Abstract
This article reproduces correspondence between Georg Rasch of The University of Copenhagen and Benjamin Wright of The University of Chicago in the period from January 1966 to July 1967. This correspondence reveals their struggle to operationalize a unidimensional measurement model with sufficient statistics for responses in a set of ordered categories. The article then explains the original approach taken by Rasch, Wright, and Andersen, and then how, from a different tack originating in 1961 and culminating in 1978, three distinct stages of development led to the current relatively simple and elegant form of the model. The article shows that over this period of almost two decades, the demand for sufficiency of a unidimensional parameter of the object of measurement, which enabled the separation of this parameter from the parameter of the instrument, drove the theoretical development of the model.
Keywords
In his article “The Function of Measurement in Modern Physical Science,”Kuhn (1961) argues that, contrary to the common understanding that scientific theories are derived from measurements, measurements are themselves derived from scientific theories. He summarizes this position as follows:
In textbooks the numbers that result from measurements usually appear as the archetypes of the ‘irreducible and stubborn facts’ to which the scientist must, by struggle, make his theories conform. But in scientific practice, as seen through the journal literature, the scientist often seems rather to be struggling with facts, trying to force them to conformity with a theory he does not doubt. Quantitative facts cease to seem simply the ‘given’. They must be fought for and with, and in this fight the theory with which they are to be compared proves the most potent weapon. Often scientists cannot get numbers that compare well with theory until they know what numbers they should be making nature yield (p. 193).
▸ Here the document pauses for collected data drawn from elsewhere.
/-- R71, R111 to R113, R117, the floating-point lane operations: each lane is the operation's result on the lanes of the operands, and the flags of
all lanes are set for the thread. VADD, VSUB, VMUL, VFMA, VFCMPLT and VFCMPEQ take 4 cycles, the estimates 6. The choices of the model it rests on:
log entries 5, 6, 17. -/
def Obligations.VectorFloat : Prop :=
  (∀ r ∈ ([(Instr.vadd, 0x00, f32Add), (Instr.vsub, 0x01, f32Sub), (Instr.vmul, 0x02, f32Mul), (Instr.vfcmplt, 0x06, f32CmpLt), (Instr.vfcmpeq, 0x07, f32CmpEq)] :
      List ((Issue → Fields → Instr) × Nat × (Word → Word → Word × Nat))),
    ∀ (u : Issue) (f : Fields) (s : State), s.clear u f 3 r.2.1 = true →
      let g := fun i => r.2.2 (lane ((s.at_ u).rv f.srca.toNat) i) (lane ((s.at_ u).rv f.srcb.toNat) i)
      ∃ t : State, ∃ v, exec (r.1 u f) s = .next t ∧ vectorDone s t u f.dest.toNat v 4 (laneFlags (fun i => (g i).2)) ∧
        ∀ i < 16, lane v i = (g i).1) ∧
  (∀ (u : Issue) (f : Fields) (s : State), s.clear u f 3 0x03 = true →
      let g := fun i => f32Fma (lane ((s.at_ u).rv f.srca.toNat) i) (lane ((s.at_ u).rv f.srcb.toNat) i) (lane ((s.at_ u).rv f.dest.toNat) i)
      ∃ t : State, ∃ v, exec (.vfma u f) s = .next t ∧ vectorDone s t u f.dest.toNat v 4 (laneFlags (fun i => (g i).2)) ∧
        ∀ i < 16, lane v i = (g i).1) ∧
  (∀ r ∈ ([(Instr.vrcp, 0x28, estRcp), (Instr.vrsq, 0x29, estRsq), (Instr.vexp2, 0x2A, estExp2), (Instr.vlog2, 0x2B, estLog2)] :
      List ((Issue → Fields → Instr) × Nat × (Word → Word × Nat))),
    ∀ (u : Issue) (f : Fields) (s : State), s.clear u f 3 r.2.1 = true →
      let g := fun i => r.2.2 (lane ((s.at_ u).rv f.srca.toNat) i)
      ∃ t : State, ∃ v, exec (r.1 u f) s = .next t ∧ vectorDone s t u f.dest.toNat v 6 (laneFlags (fun i => (g i).2)) ∧
        ∀ i < 16, lane v i = (g i).1)

/-- R121, the error of a lane sum: a finite VSUM of finite lanes lies within 15 · 2^−24 of the sum of their magnitudes; R113, VRCP of a normal operand
whose reciprocal is normal is finite and within its relative bound. Both whatever the implementation's free value is. R71, R112, R120, the reductions:
VRMAX leaves the maximum of the lanes and VSUM a sum of them in lane 0, zero in the others. R113, R121, the estimates' exact and special cases: NaN
in, the canonical NaN out; the reciprocal of an infinity is a zero of its sign and of a zero an infinity of its sign; a power of two has an exact
reciprocal. The choices of the model it rests on: log entries 5, 6, 17, 18, 125, 126. -/
def Obligations.ReductionsAndEstimates : Prop :=
  ((∀ die v (ws : List Word), (∀ w ∈ ws, ∃ n m e, ofF32 w = .fin n m e) →
    ∀ n m e, ofF32 (vsumOf die v (ws.map ofF32)).1 = .fin n m e → vsumBound (.fin n m e) (ws.map ofF32) = true) ∧
  (∀ (w : Word) n m e, estOperand w = .fin n m e → m ≠ 0 → floorLog2 m e < 126 →
    ∃ k g, ofF32 (estRcp w).1 = .fin n k g ∧ rcpBound k g m e = true)) ∧
  ((∀ (u : Issue) (f : Fields) (s : State), s.clear u f 3 0x31 = true →
      ∃ t : State, ∃ v, exec (.vrmax u f) s = .next t ∧ vectorDone s t u f.dest.toNat v 6 0 ∧
        (∀ i < 16, i ≠ 0 → lane v i = 0) ∧
        lane v 0 = (List.range 16).foldl (fun m i => f32Max m (lane ((s.at_ u).rv f.srca.toNat) i)) (lane ((s.at_ u).rv f.srca.toNat) 0)) ∧
  (∀ (u : Issue) (f : Fields) (s : State), s.clear u f 3 0x30 = true →
      let y := vsumOf (keyDie u.tile.key) ((s.at_ u).rv f.srca.toNat) ((List.range 16).map (fun i => ofF32 (lane ((s.at_ u).rv f.srca.toNat) i)))
      ∃ t : State, ∃ v, exec (.vsum u f) s = .next t ∧ vectorDone s t u f.dest.toNat v 6 y.2 ∧
        (∀ i < 16, i ≠ 0 → lane v i = 0) ∧ lane v 0 = y.1)) ∧
  ((∀ w : Word, ofF32 w = .nan → (estRcp w).1 = 0x7FC00000 ∧ (estRsq w).1 = 0x7FC00000 ∧ (estExp2 w).1 = 0x7FC00000 ∧ (estLog2 w).1 = 0x7FC00000) ∧
  estRcp 0x7F800000 = (0, 0) ∧ estRcp 0xFF800000 = (0x80000000, 0) ∧ estRcp 0 = (0x7F800000, flagOverflow) ∧
  estRcp 0x80000000 = (0xFF800000, flagOverflow) ∧ estRsq 0x7F800000 = (0, 0) ∧ estExp2 0xFF800000 = (0, 0) ∧
  estLog2 0x7F800000 = (0x7F800000, 0) ∧
  (∀ k : Fin 253, ∀ sign : Bool,
    estRcp (BitVec.ofNat 32 ((if sign then 2 ^ 31 else 0) + (k.val + 1) * 2 ^ 23)) =
      (BitVec.ofNat 32 ((if sign then 2 ^ 31 else 0) + (253 - k.val) * 2 ^ 23), 0)))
Because it is presented in text books and is programmed in software, we now take for granted the polytomous Rasch model (PRM) for ordered categories, both the rating scale and partial credit parameterizations. Therefore, the suggestion that, in the development of this model, there is an analogy to struggling with facts and having a theory as a potent weapon might come somewhat as a surprise.
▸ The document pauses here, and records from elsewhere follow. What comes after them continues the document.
-- ==== Sys2Proof/Laws/Sparse.lean ====
section
/-! SUPPORT. The laws of sparse storage: what a read gives after a write, and that every operation keeps the canonical form. -/

namespace Sys2Proof.Machine

@[simp] theorem SMap.get_nil {α : Type} (d : α) (k : Nat) : SMap.get d ([] : SMap α) k = d := rfl

@[simp] theorem SMap.get_cons {α : Type} (d : α) (j : Nat) (v : α) (m : SMap α) (k : Nat) :
    SMap.get d ((j, v) :: m) k = if j = k then v else SMap.get d m k := rfl

/-- A read after `put`. -/
theorem SMap.get_put {α : Type} (d : α) (m : SMap α) (k j : Nat) (v : α) :
    SMap.get d (SMap.put m k v) j = if j = k then v else SMap.get d m j := by
  induction m with
  | nil => by_cases h : k = j <;> simp [SMap.put, h, eq_comm]
  | cons e m ih =>
    obtain ⟨i, w⟩ := e
    simp only [SMap.put]
    split
    · simp only [SMap.get_cons, ih]; split <;> split <;> first | rfl | omega
    · split <;> simp only [SMap.get_cons] <;> (repeat' split) <;> first | rfl | omega

/-- A read after `erase`. -/
theorem SMap.get_erase {α : Type} (d : α) (m : SMap α) (k j : Nat) :
    SMap.get d (SMap.erase m k) j = if j = k then d else SMap.get d m j := by
  induction m with
  | nil => simp [SMap.erase]
  | cons e m ih =>
    obtain ⟨i, w⟩ := e
    simp only [SMap.erase]
    split <;> simp only [SMap.get_cons, ih] <;> (repeat' split) <;> first | rfl | omega

/-- A read after a write: the value written at its key, everything else as before. -/
theorem SMap.get_set {α : Type} [DecidableEq α] (d : α) (m : SMap α) (k j : Nat) (v : α) :
    SMap.get d (SMap.set d m k v) j = if j = k then v else SMap.get d m j := by
  unfold SMap.set
  split
  · rename_i h; rw [SMap.get_erase, h]
  · exact SMap.get_put ..

/-- A read after a write where every key has its own unlisted value. -/
theorem SMap.get_set_key {α : Type} [DecidableEq α] (d : Nat → α) (m : SMap α) (k j : Nat) (v : α) :
    SMap.get (d j) (SMap.set (d k) m k v) j = if j = k then v else SMap.get (d j) m j := by
  unfold SMap.set
  split
  · rename_i h; rw [SMap.get_erase]; split
    · rename_i hj; rw [h, hj]
    · rfl
  · exact SMap.get_put ..

@[simp] theorem SMap.get_set_same {α : Type} [DecidableEq α] (d : α) (m : SMap α) (k : Nat) (v : α) :
    SMap.get d (SMap.set d m k v) k = v := by simp [SMap.get_set]

theorem SMap.get_set_other {α : Type} [DecidableEq α] (d : α) (m : SMap α) {k j : Nat} (v : α) (h : j ≠ k) :
    SMap.get d (SMap.set d m k v) j = SMap.get d m j := by simp [SMap.get_set, h]

/-! ### The canonical form -/

theorem SMap.sorted_cons {α : Type} (j : Nat) (v : α) (m : SMap α) :
    SMap.sorted ((j, v) :: m) = true ↔ (∀ e ∈ m, j < e.1) ∧ SMap.sorted m = true := by
  induction m generalizing j v with
  | nil => simp [SMap.sorted]
  | cons e m ih =>
    obtain ⟨k, w⟩ := e
    simp only [SMap.sorted, Bool.and_eq_true, decide_eq_true_eq, List.mem_cons, forall_eq_or_imp, ih]
    constructor
    · rintro ⟨h, h1, h2⟩
      exact ⟨⟨h, fun e he => Nat.lt_trans h (h1 e he)⟩, h1, h2⟩
    · rintro ⟨⟨h, _⟩, h1, h2⟩
      exact ⟨h, h1, h2⟩

theorem SMap.mem_put {α : Type} {m : SMap α} {k : Nat} {v : α} {e : Nat × α} (h : e ∈ SMap.put m k v) : e = (k, v) ∨ e ∈ m := by
  induction m with
  | nil => simpa [SMap.put] using h
  | cons x m ih =>
    obtain ⟨j, w⟩ := x
    simp only [SMap.put] at h
    split at h
    · rcases List.mem_cons.1 h with h | h
      · simp [h]
      · rcases ih h with h | h <;> simp [h]
    · split at h
      · rcases List.mem_cons.1 h with h | h <;> simp [h]
      · simpa using h

theorem SMap.mem_erase {α : Type} {m : SMap α} {k : Nat} {e : Nat × α} (h : e ∈ SMap.erase m k) : e ∈ m := by
  induction m with
  | nil => simp [SMap.erase] at h
  | cons x m ih =>
    obtain ⟨j, w⟩ := x
    simp only [SMap.erase] at h
    split at h
    · exact List.mem_cons_of_mem _ (ih h)
    · rcases List.mem_cons.1 h with h | h
      · simp [h]
      · exact List.mem_cons_of_mem _ (ih h)

theorem SMap.sorted_put {α : Type} {m : SMap α} (k : Nat) (v : α) (h : SMap.sorted m = true) : SMap.sorted (SMap.put m k v) = true := by
  induction m with
  | nil => rfl
  | cons x m ih =>
    obtain ⟨j, w⟩ := x
    obtain ⟨h1, h2⟩ := (SMap.sorted_cons j w m).1 h
    simp only [SMap.put]
    split
    · rename_i hj
      refine (SMap.sorted_cons _ _ _).2 ⟨fun e he => ?_, ih h2⟩
      rcases SMap.mem_put he with he | he
      · simpa [he] using hj
      · exact h1 e he
    · split
      · rename_i hk
        subst hk
        exact (SMap.sorted_cons _ _ _).2 ⟨h1, h2⟩
      · refine (SMap.sorted_cons _ _ _).2 ⟨fun e he => ?_, h⟩
        rcases List.mem_cons.1 he with he | he
        · subst he; simp only; omega
        · have := h1 e he; omega

theorem SMap.sorted_erase {α : Type} {m : SMap α} (k : Nat) (h : SMap.sorted m = true) : SMap.sorted (SMap.erase m k) = true := by
  induction m with
  | nil => rfl
  | cons x m ih =>
    obtain ⟨j, w⟩ := x
    obtain ⟨h1, h2⟩ := (SMap.sorted_cons j w m).1 h
    simp only [SMap.erase]
    split
    · exact ih h2
    · exact (SMap.sorted_cons _ _ _).2 ⟨fun e he => h1 e (SMap.mem_erase he), ih h2⟩

theorem SMap.sorted_filter {α : Type} {m : SMap α} (p : Nat × α → Bool) (h : SMap.sorted m = true) : SMap.sorted (m.filter p) = true := by
  induction m with
  | nil => rfl
  | cons x m ih =>
    obtain ⟨j, w⟩ := x
    obtain ⟨h1, h2⟩ := (SMap.sorted_cons j w m).1 h
    rw [List.filter_cons]
    split
    · exact (SMap.sorted_cons _ _ _).2 ⟨fun e he => h1 e (List.mem_filter.1 he).1, ih h2⟩
    · exact ih h2

/-- A write keeps the canonical form. -/
theorem SMap.wf_set {α : Type} [DecidableEq α] (d : α) {m : SMap α} (k : Nat) (v : α) (h : SMap.wf (fun _ => d) m = true) :
    SMap.wf (fun _ => d) (SMap.set d m k v) = true := by
  simp only [SMap.wf, SMap.noDefault, Bool.and_eq_true, List.all_eq_true, decide_eq_true_eq] at h ⊢
  unfold SMap.set
  split
  · exact ⟨SMap.sorted_erase k h.1, fun e he => h.2 e (SMap.mem_erase he)⟩
  · rename_i hv
    refine ⟨SMap.sorted_put k v h.1, fun e he => ?_⟩
    rcases SMap.mem_put he with he | he
    · simpa [he] using hv
    · exact h.2 e he

/-- Keeping the keys that meet a test keeps the canonical form. -/
theorem SMap.wf_keep {α : Type} [DecidableEq α] (d : Nat → α) {m : SMap α} (p : Nat → Bool) (h : SMap.wf d m = true) :
    SMap.wf d (SMap.keep p m) = true := by
  simp only [SMap.wf, SMap.noDefault, Bool.and_eq_true, List.all_eq_true, decide_eq_true_eq] at h ⊢
  exact ⟨SMap.sorted_filter _ h.1, fun e he => h.2 e (List.mem_filter.1 he).1⟩

/-- Keeping the keys that meet a test: those read as before, the others as unlisted. -/
theorem SMap.get_keep {α : Type} (d : α) (m : SMap α) (p : Nat → Bool) (k : Nat) :
    SMap.get d (SMap.keep p m) k = if p k then SMap.get d m k else d := by
  induction m with
  | nil => simp [SMap.keep]
  | cons x m ih =>
    obtain ⟨j, w⟩ := x
    by_cases hj : j = k
    · subst hj
      by_cases hp : p j = true <;> simp_all [SMap.keep]
    · by_cases hp : p j = true <;> simp_all [SMap.keep]

end Sys2Proof.Machine
end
Below are excerpts of correspondence between Georg Rasch and Ben Wright sharing their struggles to implement the model in the late 1960s. The correspondence refers to Erling Andersen, then a PhD student with Rasch, and subsequently his successor as Professor of Statistics as applied to the Social Sciences at The University of Copenhagen. The excerpts are from letters that deal with other matters, which are not included here. The letters were typed with a typewriter of course, and to retain the feel for the correspondence, I have retained the few typographical errors. Although Rasch’s first name was “Georg,” in this correspondence he signed “George”; Wright also sometimes addressed him as “George.” Following the excerpts, which give insights into their reasoning, inevitably not readily evident in text books, I summarize the approach taken by Rasch, Wright, and Andersen, and how their work was the basis for the final form of the model.
By 1960, and based on the requirement of invariant comparisons, Rasch had developed a measurement theory (Rasch, 1960, 1961) from which he explained and formulated models for measurement, whether in the physical or social sciences. He summarized this theory, which required the separation of object and instrument parameters, in Rasch (1977). To separate these parameters, any probabilistic model for measurement was required to have sufficient statistics. As shown below, the development of the PRM was a struggle, and in its development the requirement of statistical sufficiency proved the potent weapon—it made explicit the kind of model the measurement theory had to yield.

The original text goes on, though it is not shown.